• Exercise description:
Somewhere below is a line with "s.acl := rfl" and, later, a line with "s.cmp := rfl"; repeat those two lines and all the lines between them, exactly as they are.

• Stored data:
════════

@[simp] theorem State.modCtx_mem (a : BitVec 16) (u : Context → Context) : (s.modCtx a u).mem = s.mem := rfl
@[simp] theorem State.modCtx_locks (a : BitVec 16) (u : Context → Context) : (s.modCtx a u).locks = s.locks := rfl
@[simp] theorem State.modCtx_codes (a : BitVec 16) (u : Context → Context) : (s.modCtx a u).codes = s.codes := rfl
@[simp] theorem State.modCtx_poison (a : BitVec 16) (u : Context → Context) : (s.modCtx a u).poison = s.poison := rfl
@[simp] theorem State.modCtx_tags (a : BitVec 16) (u : Context → Context) : (s.modCtx a u).tags = s.tags := rfl
@[simp] theorem State.modCtx_copies (a : BitVec 16) (u : Context → Context) : (s.modCtx a u).copies = s.copies := rfl
@[simp] theorem State.modCtx_coreTlb (a : BitVec 16) (u : Context → Context) : (s.modCtx a u).coreTlb = s.coreTlb := rfl
@[simp] theorem State.modCtx_dieTlb (a : BitVec 16) (u : Context → Context) : (s.modCtx a u).dieTlb = s.dieTlb := rfl
@[simp] theorem State.modCtx_walks (a : BitVec 16) (u : Context → Context) : (s.modCtx a u).walks = s.walks := rfl
@[simp] theorem State.modCtx_binds (a : BitVec 16) (u : Context → Context) : (s.modCtx a u).binds = s.binds := rfl
@[simp] theorem State.modCtx_fibres (a : BitVec 16) (u : Context → Context) : (s.modCtx a u).fibres = s.fibres := rfl
@[simp] theorem State.modCtx_slots (a : BitVec 16) (u : Context → Context) : (s.modCtx a u).slots = s.slots := rfl
@[simp] theorem State.modCtx_teams (a : BitVec 16) (u : Context → Context) : (s.modCtx a u).teams = s.teams := rfl
@[simp] theorem State.modCtx_clusters (a : BitVec 16) (u : Context → Context) : (s.modCtx a u).clusters = s.clusters := rfl
@[simp] theorem State.modCtx_relics (a : BitVec 16) (u : Context → Context) : (s.modCtx a u).relics = s.relics := rfl
@[simp] theorem State.modCtx_kernels (a : BitVec 16) (u : Context → Context) : (s.modCtx a u).kernels = s.kernels := rfl
@[simp] theorem State.modCtx_queues (a : BitVec 16) (u : Context → Context) : (s.modCtx a u).queues = s.queues := rfl
@[simp] theorem State.modCtx_acl (a : BitVec 16) (u : Context → Context) : (s.modCtx a u).acl = s.acl := rfl
@[simp] theorem State.modCtx_monitors (a : BitVec 16) (u : Context → Context) : (s.modCtx a u).monitors = s.monitors := rfl
@[simp] theorem State.modCtx_cmp (a : BitVec 16) (u : Context → Context) : (s.modCtx a u).cmp = s.cmp := rfl
@[simp] theorem State.modCtx_keys (a : BitVec 16) (u : Context → Context) : (s.modCtx a u).keys = s.keys := rfl
@[simp] theorem State.modCtx_cyc (a : BitVec 16) (u : Context → Context) : (s.modCtx a u).cyc = s.cyc := rfl
@[simp] theorem State.modCtx_dev (a : BitVec 16) (u : Context → Context) : (s.modCtx a u).dev = s.dev := rfl
@[simp] theorem State.modCtx_robin (a : BitVec 16) (u : Context → Context) : (s.modCtx a u).robin = s.robin := rfl
@[simp] theorem State.modCtx_nextId (a : BitVec 16) (u : Context → Context) : (s.modCtx a u).nextId = s.nextId := rfl
@[simp] theorem State.modCtx_ports (a : BitVec 16) (u : Context → Context) : (s.modCtx a u).ports = s.ports := rfl
@[simp] theorem State.modCtx_planes (a : BitVec 16) (u : Context → Context) : (s.modCtx a u).planes = s.planes := rfl
@[simp] theorem State.modCtx_routes (a : BitVec 16) (u : Context → Context) : (s.modCtx a u).routes = s.routes := rfl
@[simp] theorem State.modCtx_span (a : BitVec 16) (u : Context → Context) : (s.modCtx a u).span = s.span := rfl
@[simp] theorem State.modCtx_devGiven (a : BitVec 16) (u : Context → Context) : (s.modCtx a u).devGiven = s.devGiven := rfl
@[simp] theorem State.modCtx_leftDown (a : BitVec 16) (u : Context → Context) : (s.modCtx a u).leftDown = s.leftDown := rfl
@[simp] theorem State.modCtx_inc (a : BitVec 16) (u : Context → Context) : (s.modCtx a u).inc = s.inc := rfl
@[simp] theorem State.modCtx_farInc (a : BitVec 16) (u : Context → Context) : (s.modCtx a u).farInc = s.farInc := rfl
@[simp] theorem State.modCtx_seqs (a : BitVec 16) (u : Context → Context) : (s.modCtx a u).seqs = s.seqs := rfl
@[simp] theorem State.modCtx_requests (a : BitVec 16) (u : Context → Context) : (s.modCtx a u).requests = s.requests := rfl
@[simp] theorem State.modCtx_replies (a : BitVec 16) (u : Context → Context) : (s.modCtx a u).replies = s.replies := rfl
@[simp] theorem State.modCtx_arrivals (a : BitVec 16) (u : Context → Context) : (s.modCtx a u).arrivals = s.arrivals := rfl
@[simp] theorem State.modCtx_colls (a : BitVec 16) (u : Context → Context) : (s.modCtx a u).colls = s.colls := rfl
@[simp] theorem State.modCtx_sent (a : BitVec 16) (u : Context → Context) : (s.modCtx a u).sent = s.sent := rfl
@[simp] theorem State.modCtx_outbox (a : BitVec 16) (u : Context → Context) : (s.modCtx a u).outbox = s.outbox := rfl
@[simp] theorem State.modCtx_cgs (a : BitVec 16) (u : Context → Context) : (s.modCtx a u).cgs = s.cgs := rfl
@[simp] theorem State.modCtx_aborts (a : BitVec 16) (u : Context → Context) : (s.modCtx a u).aborts = s.aborts := rfl
@[simp] theorem State.modCtx_staged (a : BitVec 16) (u : Context → Context) : (s.modCtx a u).staged = s.staged := rfl
@[simp] theorem State.modCtx_staging (a : BitVec 16) (u : Context → Context) : (s.modCtx a u).staging = s.staging := rfl
@[simp] theorem State.modCtx_releases (a : BitVec 16) (u : Context → Context) : (s.modCtx a u).releases = s.releases := rfl
@[simp] theorem State.modCtx_dies (a : BitVec 16) (u : Context → Context) : (s.modCtx a u).dies = s.dies := rfl
@[simp] theorem State.modCtx_pdies (a : BitVec 16) (u : Context → Context) : (s.modCtx a u).pdies = s.pdies := rfl
@[simp] theorem State.modCtx_rails (a : BitVec 16) (u : Context → Context) : (s.modCtx a u).rails = s.rails := rfl
@[simp] theorem State.modCtx_warm (a : BitVec 16) (u : Context → Context) : (s.modCtx a u).warm = s.warm := rfl
@[simp] theorem State.modCtx_t2rate (a : BitVec 16) (u : Context → Context) : (s.modCtx a u).t2rate = s.t2rate := rfl
@[simp] theorem State.modCtx_t2chan (a : BitVec 16) (u : Context → Context) : (s.modCtx a u).t2chan = s.t2chan := rfl
@[simp] theorem State.modCtx_life (a : BitVec 16) (u : Context → Context) : (s.modCtx a u).life = s.life := rfl
@[simp] theorem State.modCtx_kept (a : BitVec 16) (u : Context → Context) : (s.modCtx a u).kept = s.kept := rfl
@[simp] theorem State.modCtx_session (a : BitVec 16) (u : Context → Context) : (s.modCtx a u).session = s.session := rfl
@[simp] theorem State.modCtx_snaps (a : BitVec 16) (u : Context → Context) : (s.modCtx a u).snaps = s.snaps := rfl
@[simp] theorem State.modCtx_notes (a : BitVec 16) (u : Context → Context) : (s.modCtx a u).notes = s.notes := rfl
@[simp] theorem State.modCtx_agenda (a : BitVec 16) (u : Context → Context) : (s.modCtx a u).agenda = s.agenda := rfl
@[simp] theorem State.modCtx_cur (a : BitVec 16) (u : Context → Context) : (s.modCtx a u).cur = s.cur := rfl
@[simp] theorem State.modCtx_ticks (a : BitVec 16) (u : Context → Context) : (s.modCtx a u).ticks = s.ticks := rfl
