-- ==== Sys2Proof/Tests/Slice0.lean ====
section
/-! SUPPORT. Witnesses for the hypotheses of every obligation, the words that the manual writes out, an ill-formed term for every check of `Instr.wf`,
and single steps on the values of the manual's examples. -/

namespace Sys2Proof.Tests

open Sys2Proof Sys2Proof.Machine

set_option Elab.async false

/-! ### States for the witnesses: one fibre of 32 lanes at address 0, all registers 0, and changes to it -/

def wbase : State := { State.reset.placeBytes (leBytes 16 0) with cur := some { f := ⟨0, 0, 0⟩, gang := 0, pc := 0 } }
def wfib (u : Fibre → Fibre) : State := wbase.modFibre ⟨0, 0, 0⟩ u
def wslot (u : Slot → Slot) : State := { wbase with slots := wbase.slots.map u }
def wscal (n : Nat) (x : DWord) (f : Fibre) : Fibre := { f with s := f.s.set! n x }
def wout : Out := { Out.of [.s 9 1] with id := 5 }
def hd : Hdr := ⟨false, 7, false⟩
/-- A guard that no lane of the base state meets. -/
def hno : Hdr := ⟨false, 1, false⟩
def op1 (sc : Bool) : Op1 := { h := hd, sc := sc, d := 2, a := ⟨4, false, true⟩ }
def op2 (sc : Bool) : Op2 := { h := hd, sc := sc, d := 2, a := ⟨4, false, true⟩, b := ⟨6, false, false⟩ }
def op3 (sc : Bool) : Op3 := { h := hd, sc := sc, d := 2, a := ⟨4, false, true⟩, b := ⟨6, false, false⟩, c := ⟨8, false, false⟩ }
/-- A second fibre of the slot, at position 1. -/
def wother : Fibre := { newFibre placedLaunch 1 ⟨0, 0, 0⟩ 0 0 0 0 0 1 with pos := 1 }

theorem meets {s : State} {k : Kindly} {us : View → List Use} {P : View → Prop} [DecidablePred P]
    (h : s.canIssue k us = true) (hp : (match s.view? with | some v => decide (P v) | none => false) = true) :
    ∃ v, s.issuing v k (us v) ∧ P v := by
  obtain ⟨v, hv⟩ := State.canIssue_spec h
  refine ⟨v, hv, ?_⟩
  rw [hv.1] at hp
  exact of_decide_eq_true hp

theorem sees {s : State} {P : View → Prop} [DecidablePred P] (hp : (match s.view? with | some v => decide (P v) | none => false) = true) :
    ∃ v, s.view? = some v ∧ P v := by
  cases h : s.view? with
  | none => simp [h] at hp
  | some v => rw [h] at hp; exact ⟨v, rfl, of_decide_eq_true hp⟩

/-! ### Witnesses: integer, floating point, conversions, lattice -/

/-- Every form of the lane loop can issue: vector and scalar, with 32-bit and 64-bit operands, the last registers of the window among them. -/
theorem witness_lane_forms : ∀ sc : Bool, ∀ w : Bool,
    wbase.canIssue perLane (fun v => v.touch1 (op1 sc) w w) = true ∧ wbase.canIssue perLane (fun v => v.touch2 (op2 sc) w w w) = true ∧
    wbase.canIssue perLane (fun v => v.touch3 (op3 sc) w w w w) = true ∧
    wbase.canIssue perLane (fun v => v.touch2 { op2 sc with d := if sc then 62 else 254 } w w false) = true := by decide +kernel

theorem witness_IntegerArithmetic : (∃ v, wbase.issuing v perLane (v.touch2 (op2 false) true true true)) ∧
    (∃ v, wbase.issuing v perLane (v.touch1 (op1 true) false false)) ∧ ∃ v, wbase.issuing v perLane (v.touch3 (op3 false) false false false false) :=
  ⟨State.canIssue_spec (by decide +kernel), State.canIssue_spec (by decide +kernel), State.canIssue_spec (by decide +kernel)⟩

════════

• Finished exercise:
@[simp] theorem State.modCtx_acl (a : BitVec 16) (u : Context → Context) : (s.modCtx a u).acl = s.acl := rfl
@[simp] theorem State.modCtx_monitors (a : BitVec 16) (u : Context → Context) : (s.modCtx a u).monitors = s.monitors := rfl
@[simp] theorem State.modCtx_cmp (a : BitVec 16) (u : Context → Context) : (s.modCtx a u).cmp = s.cmp := rfl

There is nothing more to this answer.